3. Flexibility—stretching to improve muscle recovery and prevent injury. Example: yoga.
These days, I block off a few hours each week to work out; I go to the gym to weightlift, attend yoga and spin class, run outside, and of course, partake in the occasional basketball pick-up game. The result? Since February, I’ve lost four pounds (mainly fat), seen an increase in muscle size and definition, increased my maximum push-ups, pull-ups, and vertical jump, and took my personal best in running from 2.4 miles in 25 minutes to 8.6 miles in just over an hour, putting me on track to completing my first half-marathon this Fall—all of which were goals I set for myself when I moved back to the States earlier this year.
The best part about the Rule of Thirds is that it's a principle, not a rigid set of instructions. I'm free to incorporate routines from Crossfit, Tabata, Yoga, Zumba and, yes, even the Shake Weight, as long as I stay within my Thirds. That flexibility allows me to keep things interesting—there’s room to glean insights from fitness magazines and blogs and adapt new elements into my workouts—without sacrificing balance. Now, the only frozen peas I buy are the ones I intend to eat.

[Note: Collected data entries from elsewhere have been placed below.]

-- ==== Sys2Proof/Laws/Memory.lean ====
section
/-! SUPPORT. What one read, one write and one register write do, and that every memory operation keeps the canonical form. -/

namespace Sys2Proof.Machine

/-! ## Reading after the parts of a write -/

theorem Memory.read_erase_same (m : Memory) (a : Word) : (m.erase a).read a = Memory.unlisted := by
  induction m with
  | nil => rfl
  | cons c rest ih =>
    by_cases h : c.1 = a.toNat
    · simpa [Memory.erase, h] using ih
    · simpa [Memory.erase, Memory.read, h] using ih

theorem Memory.read_erase_other (m : Memory) {a b : Word} (hab : b ≠ a) : (m.erase a).read b = m.read b := by
  have hne : a.toNat ≠ b.toNat := fun h => hab (BitVec.eq_of_toNat_eq h.symm)
  induction m with
  | nil => rfl
  | cons c rest ih =>
    by_cases h : c.1 = a.toNat
    · simpa [Memory.erase, Memory.read, h, hne] using ih
    · by_cases hb : c.1 = b.toNat
      · simp [Memory.erase, Memory.read, hb, Ne.symm hne]
      · simpa [Memory.erase, Memory.read, h, hb] using ih

theorem Memory.read_place_same (m : Memory) (a v : Word) (h : ∀ c ∈ m, c.1 ≠ a.toNat) :
    (m.place (a.toNat, v)).read a = v := by
  induction m with
  | nil => simp [Memory.place, Memory.read]
  | cons c rest ih =>
    have hc : c.1 ≠ a.toNat := h c (by simp)
    have hrest := ih fun d hd => h d (by simp [hd])
    by_cases hlt : a.toNat < c.1 <;> simp [Memory.place, Memory.read, hlt, hc, hrest]

theorem Memory.read_place_other (m : Memory) {a b : Word} (v : Word) (hab : b ≠ a) :
    (m.place (a.toNat, v)).read b = m.read b := by
  have hne : a.toNat ≠ b.toNat := fun h => hab (BitVec.eq_of_toNat_eq h.symm)
  induction m with
  | nil => simp [Memory.place, Memory.read, hne]
  | cons c rest ih =>
    by_cases hlt : a.toNat < c.1 <;> simp [Memory.place, Memory.read, hlt, hne, ih]

theorem Memory.erase_ne (m : Memory) (a : Word) : ∀ c ∈ m.erase a, c.1 ≠ a.toNat := by
  intro c hc
  simpa using (List.mem_filter.mp hc).2

/-- R51, R52: what a read after a write gives, of any memory. -/
theorem Memory.read_write (m : Memory) (a v b : Word) :
    (m.write a v).read b = if b = a then v else m.read b := by
  unfold Memory.write
  by_cases hab : b = a
  · subst hab
    by_cases hv : v = Memory.unlisted
    · simp [hv, Memory.read_erase_same]
    · simp [hv, Memory.read_place_same _ _ _ (Memory.erase_ne m b)]
  · by_cases hv : v = Memory.unlisted
    · simp [hv, hab, Memory.read_erase_other m hab]
    · simp [hv, hab, Memory.read_place_other _ v hab, Memory.read_erase_other m hab]

@[simp] theorem Memory.read_nil (a : Word) : Memory.read [] a = 0x0000 := rfl

/-! ## The canonical form -/

theorem Memory.erase_wf {m : Memory} (h : m.wf) (a : Word) : (m.erase a).wf :=
  ⟨h.1.filter _, fun c hc => h.2 c (List.mem_filter.mp hc).1⟩

theorem Memory.mem_place {m : Memory} {c d : Cell} : d ∈ m.place c ↔ d = c ∨ d ∈ m := by
  induction m with
  | nil => simp [Memory.place]
  | cons e rest ih =>
    by_cases hlt : c.1 < e.1
    · simp [Memory.place, hlt]
    · simp only [Memory.place, hlt, if_false, List.mem_cons, ih]
      tauto

theorem Memory.place_rising {m : Memory} {c : Cell} (h : m.Pairwise (fun d e => d.1 < e.1))
    (hne : ∀ d ∈ m, d.1 ≠ c.1) : (m.place c).Pairwise (fun d e => d.1 < e.1) := by
  induction m with
  | nil => simp [Memory.place]
  | cons e rest ih =>
    obtain ⟨he, hr⟩ := List.pairwise_cons.mp h
    by_cases hlt : c.1 < e.1
    · simp only [Memory.place, hlt, if_true, List.pairwise_cons]
      refine ⟨?_, he, hr⟩
      intro d hd
      rcases List.mem_cons.mp hd with rfl | hd
      · exact hlt
      · exact lt_trans hlt (he d hd)
    · simp only [Memory.place, hlt, if_false, List.pairwise_cons]
      refine ⟨?_, ih hr fun d hd => hne d (by simp [hd])⟩
      intro d hd
      have hec : e.1 ≠ c.1 := hne e (by simp)
      rcases Memory.mem_place.mp hd with rfl | hd
      · omega
      · exact he d hd

/-- A write keeps the canonical form. -/
theorem Memory.write_wf {m : Memory} (h : m.wf) (a v : Word) : (m.write a v).wf := by
  have he := Memory.erase_wf h a
  unfold Memory.write
  by_cases hv : v = Memory.unlisted
  · simpa only [hv, if_true] using he
  · simp only [hv, if_false]
    refine ⟨Memory.place_rising he.1 (Memory.erase_ne m a), ?_⟩
    intro c hc
    rcases Memory.mem_place.mp hc with rfl | hc
    · exact ⟨a.isLt, hv⟩
    · exact he.2 c hc

theorem State.reset_mem_wf : State.reset.mem.wf := by
  simp [State.reset, Memory.wf]

/-! ## Through the state -/

/-- R51, R52. -/
theorem State.load_store (s : State) (a v b : Word) : (s.store a v).load b = if b = a then v else s.load b :=
  Memory.read_write s.mem a v b

/-- R65: what the next step fetches from. -/
theorem State.fetch_withWordAtPc (s : State) (w : Word) : (s.withWordAtPc w).fetch = w :=
  (State.load_store s s.pc w s.pc).trans (if_pos rfl)

/-- R21, R22. -/
theorem State.readReg_setReg (s : State) (i j : RegIdx) (v : Word) :
    (s.setReg i v).readReg j = if j = i then v else s.readReg j := by
  unfold State.readReg State.setReg
  by_cases h : j = i
  · subst h; simp
  · have hne : i.toNat ≠ j.toNat := fun e => h (BitVec.eq_of_toNat_eq e.symm)
    simp [h, Vector.getElem_set_ne _ _ hne]

theorem State.readReg_writeReg (s : State) (i j : RegIdx) (v : Word) :
    (s.writeReg i v).readReg j = if j = i then v else s.readReg j :=
  State.readReg_setReg s i j v

theorem State.reset_readReg (r : RegIdx) : State.reset.readReg r = 0x0000 := by
  simp [State.readReg, State.reset]

end Sys2Proof.Machine
end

Ultimately, I encourage my friends to explore each new exercise fad, but to do so within the context of what you know about your body, your interests, and your goals. I tell them, 1) think long and hard about what you want to accomplish; 2) build yourself a framework of priorities and 3) commit to it. Ask what each new workout is trying to accomplish and whom those workouts would be ideal for. Be curious, but maintain a healthy dose of skepticism of anything bearing a logo and a price tag. And, for God's sake, remember to stretch.